Research nootropics. There are many, and yes, some improve mental performance. Simply smelling Rosemary oil when learning somethings improves long term memory 40%. There is a lot of research and many products. Some are more effective than others, and some work better for an individual than others. Some people will notice no effects at all and other may see dramatic effects. For most, it is in between those extremes. None will make you a genius if you are not. They may sharpen your performance temporarily. There are some, that with continued use, may encourage neural growth - but, the research is not all that solid. An excellent - if dated - introduction to the topic can be found in the books “Smart Drugs” and “Smart Drugs II”. Some people use “stacks” of different products to achieve a personally tailored effect.

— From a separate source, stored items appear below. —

-- ==== Sys2Proof/WellFormed.lean ====
section
/-! DEFINITION. Which instructions a packed word can hold: the one operand whose type does not bound it is `N`, a field
of `LEN_W = 15` bits (R75). No value of a field is reserved or illegal (R83). -/

namespace Sys2Proof

/-- `N` fits the length field. -/
def lenFits (n : Nat) : Bool := decide (n < lenBound)

/-- The instruction has an encoding. -/
def Instr.wellFormed : Instr → Bool
  | .encodeS _ _ => true
  | .encodeR _ _ => true
  | .write _ _ n => lenFits n
  | .read _ _ n => lenFits n

end Sys2Proof
end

I personally take some supplements, based on my individual needs. I take Vinpocetine (an extract of the periwinkle plant) which has a mild cognitive effect (not really even noticeable) because it also helps to improve eyesight and to protect the brain in case of a stroke (the main reason). I eat a half-dozen eggs every day for choline, and additionally take Huperzine (which reduces acetylcholine reuptake) because with my mental load I can easily deplete my stores of choline and my acetylcholine levels become lower than optimal (I learned that the hard way). The choline doesn’t make me “sharper”, but prevents me from becoming “duller”. I take Gingko Biloba because it increases blood flow to the brain. It may have a very mild effect, but is good for the brain. I use an aromatherapy diffuser with Rosemary when studying.
Those are not everything that I might consider or take ocassionally and there are hundreds of possible products. None are a silver bullet for increasing intelligence. Most of them work by either improving memory or sharpening your focus - usually temporary, although the effects of Rosemary are longer lasting since they affect memory formation rather than memory retrieval.